NCIS: Deep Color Gradient Maps Regression and Three-Class Pixel Classification for Enhanced Neuronal Cell Instance Segmentation in Nissl-Stained Histological Images

TL;DR

This paper introduces an end-to-end deep learning framework that improves neuronal cell segmentation in Nissl-stained histological images by combining color gradient regression and pixel classification, enabling detailed cytoarchitecture analysis.

Contribution

It presents a novel U-Net-like architecture with dual decoding branches and attention gates for enhanced instance segmentation of neuronal cells in histological images.

Findings

Outperforms recent deep-learning methods in cell segmentation accuracy

Effective in cerebral cortex and cerebellum images

Enables detailed morphological analysis of brain tissue

Abstract

Deep learning has proven to be more effective than other methods in medical image analysis, including the seemingly simple but challenging task of segmenting individual cells, an essential step for many biological studies.
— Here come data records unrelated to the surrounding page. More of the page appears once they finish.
theorem State.issue_accepted {s : State} {d p eff : Nat} {v : Word} (hp : p ≠ page .scn 0)
    (heff : if (s.door d).upper.toNat * 2 ^ 32 + v.toNat = immediate then eff = s.tick + 2
      else eff = (s.door d).upper.toNat * 2 ^ 32 + v.toNat ∧ s.tick + 2 ≤ eff) (hroom : s.pendingOf d < 16)
    (hok : s.contentBad (some (s.comp d)) p (s.stageEntries d p) = false) : s.issue d p v = s.issued d p eff := by
  have he : (if (s.door d).upper.toNat * 2 ^ 32 + v.toNat = immediate then s.tick + 2
      else (s.door d).upper.toNat * 2 ^ 32 + v.toNat) = eff := by
    split at heff
    · next h => rw [if_pos h, heff]
    · next h => rw [if_neg h, heff.1]
  have hlate : ¬ eff < s.tick + 2 := by
    split at heff
    · omega
    · omega
  unfold State.issue
  simp only [Nat.zero_div, Nat.add_zero, he, hlate, hp, false_and, if_false, Nat.not_le.2 hroom, hok, Bool.false_eq_true,
    s.acceptCommit_page d eff hp]
  rfl

theorem State.issue_late {s : State} {d p : Nat} {v : Word} (hp : p ≠ page .scn 0)
    (hlate : (s.door d).upper.toNat * 2 ^ 32 + v.toNat < s.tick + 2)
    (him : (s.door d).upper.toNat * 2 ^ 32 + v.toNat ≠ immediate) :
    s.issue d p v = s.refused d p 3 ((s.door d).upper.toNat * 2 ^ 32 + v.toNat) := by
  unfold State.issue
  simp only [Nat.zero_div, Nat.add_zero, if_neg him, hlate, hp, false_and, if_false, if_true]
  rfl

theorem State.busWrite_pgCommit {s : State} {d : DoorNo} {b : Block} {n : Nat} (h : s.accepts d b n 0x20) (hn : n < b.pages)
    (hc : b.hasCommit = true) (v : Word) : s.busWrite d (page b n + 0x20) v = s.issue d (page b n) v := by
  have hfields : fieldsAt (page b n + 0x20) = [⟨31, 0, .rw, 0, .any⟩] := fieldsAt_head hn (by decide) (r := ⟨0x20, 0, 1, _⟩) (by decide)
  have hw : writable (page b n + 0x20) = true := writable_head hn (by decide) (r := ⟨0x20, 0, 1, [⟨31, 0, .rw, 0, .any⟩]⟩) (by decide)
    (by decide) (by decide)
  have hrwc : hasAcc (page b n + 0x20) [.rwc] = false := by rw [hasAcc, hfields]; decide
  rw [State.busWrite_head h hn (by decide) hw hrwc]
  exact if_pos ⟨hc, d.isLt⟩

/-- Settles O19: the commit is issued by the write of PG_COMMIT, and its tick decides. -/
theorem commitIssueFreezesStage : Obligations.CommitIssueFreezesStage := by
  intro d b n a v s hb hc hn ha hacc
  have hp := page_ne_scn hn hb
  have hexec : exec (.commitIssue d a v) s = run s (s.issue d (page b n) v) := by
    show run s (s.busWrite d (pageBase a.toNat + 0x20) v) = _
    rw [ha, State.busWrite_pgCommit hacc hn hc]
  refine ⟨fun eff heff hroom hok => ?_, fun hlate him => ?_⟩
  · rw [State.issue_accepted hp heff hroom hok] at hexec
    refine ⟨_, hexec.trans (run_eq rfl rfl), ⟨_, rfl, List.length_map _⟩, ?_, State.setOutcome_shown _ _ _ _ _, ?_, fun e he => ?_, rfl⟩
    · show ((s.outdated d (page b n) ++ [_]).filter (fun c : Commit => c.door == d.val)).length = _
      rw [List.filter_append, List.length_append, outdated_pending]
      simp
    · rw [State.issued, State.setOutcome_door]
      exact s.emptyStage_stage d hp
    · exact (State.setOutcome_door_ne _ _ _ _ he).trans (s.emptyStage_door_ne _ he)
  · rw [State.issue_late hp hlate him] at hexec
    refine ⟨_, hexec.trans (run_eq rfl rfl), outdated_pending s d _, State.setOutcome_shown _ _ _ _ _, ?_, fun e he => ?_, rfl⟩
    · show ((s.setOutcome d (page b n) 3 _).door d).stage = _
      rw [State.setOutcome_door]
    · exact State.setOutcome_door_ne _ _ _ _ he

end Sys2Proof.Machine
end

section
/-! PROOFS. Doors: coming up and going down, shutters and their release, heartbeats and sleep (chapter 11: R281, R282, R294 to R296;
chapter 12: R319 to R321). -/

namespace Sys2Proof.Machine

/-! ### The state of a door, on its page and in GLB (R281) -/

/-- The fields that a change of a door's state writes. -/
def doorStateFields (d : Nat) : List FieldRef := [Reg.DOR.DOOR_STAT.STATE d, Reg.GLB.DOOR_STATE.STATE, rawBit (page .glb 0) 1]

theorem State.showDoor_eq {s : State} {d v : Nat} (h : s.doorState d ≠ v) :
    s.showDoor d v = ((s.put (Reg.DOR.DOOR_STAT.STATE d) v).put Reg.GLB.DOOR_STATE.STATE
      (s.get Reg.GLB.DOOR_STATE.STATE - s.get Reg.GLB.DOOR_STATE.STATE / 4 ^ d % 4 * 4 ^ d + v * 4 ^ d)).raise (page .glb 0) 1 :=
  if_neg h

theorem State.showDoor_frame (s : State) (d v : Nat) : OnlyFields (doorStateFields d) s (s.showDoor d v) := by
  unfold State.showDoor
  split
  · exact OnlyFields.refl _ _
  · exact (((OnlyFields.refl _ s).andPut (by simp [doorStateFields])).andPut (by simp [doorStateFields])).andRaise
      (by simp [doorStateFields])

theorem State.showDoor_state {s : State} {d v : Nat} (h : s.doorState d ≠ v) (hv : v < 4) : (s.showDoor d v).doorState d = v := by
  rw [State.showDoor_eq h, State.doorState, State.get_raise_ne _ (by simp; omega),
    State.get_put_apart _ _ (by simp [FieldRef.ok]) (by simp [FieldRef.apart]; omega), State.get_put_of_lt _ (by simp [FieldRef.ok])]
  simpa using hv

theorem State.showDoor_raised {s : State} {d v : Nat} (h : s.doorState d ≠ v) : (s.showDoor d v).isRaised (page .glb 0) 1 := by
  rw [State.showDoor_eq h]
  exact State.isRaised_raise _ _ (by decide)

/-- GLB DOOR_STATE shows two bits for each door. -/
theorem State.showDoor_shown {s : State} {d v : Nat} (h : s.doorState d ≠ v) (hd : d < 4) (hv : v < 4) :
    (s.showDoor d v).get Reg.GLB.DOOR_STATE.STATE / 4 ^ d % 4 = v := by
  have hlt : s.get Reg.GLB.DOOR_STATE.STATE < 2 ^ 32 := Nat.lt_of_lt_of_le (State.get_lt s _) (by decide)
  have hpow : 4 ^ d = 2 ^ (2 * d) := by rw [show (4 : Nat) = 2 ^ 2 by rfl, ← pow_mul]
  have hcut : ∀ x : Nat, x % 2 ^ 8 / 2 ^ (2 * d) % 2 ^ 2 = x % 2 ^ 32 / 2 ^ (2 * d) % 2 ^ 2 := by
    intro x
    apply Nat.eq_of_testBit_eq
    intro i
    simp only [Nat.testBit_mod_two_pow, Nat.testBit_div_two_pow]
    by_cases hi : i < 2
    · have h1 : i + 2 * d < 8 := by omega
      have h2 : i + 2 * d < 32 := by omega
      simp [hi, h1, h2]
    · simp [hi]
  generalize hx : s.get Reg.GLB.DOOR_STATE.STATE = x at hlt
  have hget : (s.showDoor d v).get Reg.GLB.DOOR_STATE.STATE =
      (x - x / 2 ^ (2 * d) % 2 ^ 2 * 2 ^ (2 * d) + v * 2 ^ (2 * d)) % 2 ^ 8 := by
    rw [State.showDoor_eq h, State.get_raise_ne _ (by decide), State.get_put_self _ _ (by decide), hpow, hx,
      show (2 : Nat) ^ 2 = 4 by rfl, show Reg.GLB.DOOR_STATE.STATE.hi + 1 - Reg.GLB.DOOR_STATE.STATE.lo = 8 by rfl]
  rw [hget, hpow]
  exact (hcut _).trans (digit_same hlt (by decide) (by omega) hv)

theorem State.showDoor_get (s : State) (d v : Nat) {g : FieldRef} (ok : g.ok) (ha : ∀ f ∈ doorStateFields d, f.apart g) :
    (s.showDoor d v).get g = s.get g := (s.showDoor_frame d v).get ok ha

/-! ### Heartbeats, causes and commands of the page (R294, R296) -/

theorem State.doorCause_up {s : State} {d : Nat} (k : Nat) (h : s.doorState d = 1) :
    s.doorCause d k = s.setDoor d { s.door d with causes := insertNat k (s.door d).causes } := if_pos (.inl h)

theorem State.lastBeat_up {s : State} {d : Nat} (hup : s.doorState d = 1) (hp : s.hbPeriod d ≠ 0) :
    s.lastBeat d = (s.door d).hbAt := if_pos ⟨hup, hp⟩

theorem State.busWrite_ctrl {s : State} {d p : DoorNo} (h : s.accepts d .dor p 0x4C) (v : Word) :
    s.busWrite d (page .dor p + 0x4C) v = s.ctrlWrite p v := State.busWrite_direct h p.isLt (by decide) v

/-- A SHUT of an UP door gives it the cause, and undoes a release of the tick. -/
theorem State.ctrlWrite_shut {s : State} {p : Nat} (hup : s.doorState p = 1) :
    s.ctrlWrite p 1 = (s.setDoor p { s.door p with relAt := none }).setDoor p
      { s.door p with causes := insertNat 4 (s.door p).causes, relAt := none } := by
  have hcause := State.doorCause_up (s := s.setDoor p { s.door p with relAt := none }) (d := p) 4 hup
  rw [State.setDoor_door, if_pos rfl] at hcause
  exact hcause

theorem State.ctrlWrite_release {s : State} {p : Nat} (hshut : s.doorState p = 2) (hfm : (s.door p).byFm = false) :
    s.ctrlWrite p 2 = s.setDoor p { s.door p with relAt := some (s.tick + 1) } := by
  have h : (if s.get (Reg.DOR.DOOR_STAT.STATE p) = 2 then
      (if (s.door p).byFm then s.door p else { s.door p with relAt := some (s.tick + 1) })
      else { s.door p with causes := (s.door p).causes.filter (fun k => k != 4) }) = { s.door p with relAt := some (s.tick + 1) } := by
    rw [if_pos (show s.get (Reg.DOR.DOOR_STAT.STATE p) = 2 from hshut), hfm]
    rfl
  exact congrArg (s.setDoor p) h

theorem OnlyDoor.trans {d : Nat} {s t u : State} (h : OnlyDoor d s t) (k : OnlyDoor d t u) : OnlyDoor d s u :=
  ⟨by rw [k.1, h.1], fun e he => (k.2 e he).trans (h.2 e he)⟩

/-! ### Sources of the interrupt controller, all at once -/

/-- The same change of every source listed, each by itself, made once or more. -/
theorem State.forEach_src {g : State → Nat → State} {f : Src → Src} {n : Nat} (htick : ∀ s k, (g s k).tick = s.tick)
    (hsrc : ∀ s k j, s.tick = n → (g s k).src j = if j = k then f (s.src k) else s.src j) (hidem : ∀ x, f (f x) = f x)
    (l : List Nat) {s : State} (hs : s.tick = n) (k : Nat) :
    (s.forEach l g).src k = if k ∈ l then f (s.src k) else s.src k := by
  induction l generalizing s with
  | nil => rfl
  | cons j l ih =>
    rw [State.forEach_cons, ih ((htick s j).trans hs), hsrc s j k hs]
    by_cases hkj : k = j
    · subst hkj
      by_cases hkl : k ∈ l
      · simp [hkl, hidem]
      · simp [hkl]
    · by_cases hkl : k ∈ l
      · simp [hkj, hkl]
      · simp [hkj, hkl]

theorem State.src_unlisted {s : State} {k : Nat} (h : k ∉ s.irq.srcs.map (fun e => e.1)) : s.src k = srcReset k := by
  rw [State.src, Sparse.get, Sparse.find_none_of_not_mem h]

/-! ### A door leaves UP (R294, R319) -/

/-- A source once door d has left: no message of it is outstanding there, and its claim by the door exits at a boundary. -/
def Src.leftBy (x : Src) (d b : Nat) : Src :=
  { x with out := markDoor x.out d false, claimedSince := markDoor x.claimedSince d false, withdrawn := markDoor x.withdrawn d false,
           exitAt := if x.state = 3 ∧ x.claimer = d then some (x.exitAt.getD b) else x.exitAt }

/-- The step of `irqLeave` at one source. -/
def State.leaveSrc (d : Nat) (s : State) (k : Nat) : State :=
  let x := s.src k
  let y : Src := { x with out := markDoor x.out d false, claimedSince := markDoor x.claimedSince d false,
                          withdrawn := markDoor x.withdrawn d false }
  s.setSrc k (if x.state = 3 ∧ x.claimer = d then { y with exitAt := some (x.exitAt.getD (s.tick + 1)) } else y)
Comparative neuroanatomy studies are an example where the instance segmentation of neuronal cells is crucial for cytoarchitecture characterization. This paper presents an end-to-end framework to automatically segment single neuronal cells in Nissl-stained histological images of the brain, thus aiming to enable solid morphological and structural analyses for the investigation of changes in the brain cytoarchitecture. A U-Net-like architecture with an EfficientNet as the encoder and two decoding branches is exploited to regress four color gradient maps and classify pixels into contours between touching cells, cell bodies, or background. The decoding branches are connected through attention gates to share relevant features, and their outputs are combined to return the instance segmentation of the cells. The method was tested on images of the cerebral cortex and cerebellum, outperforming other recent deep-learning-based approaches for the instance segmentation of cells.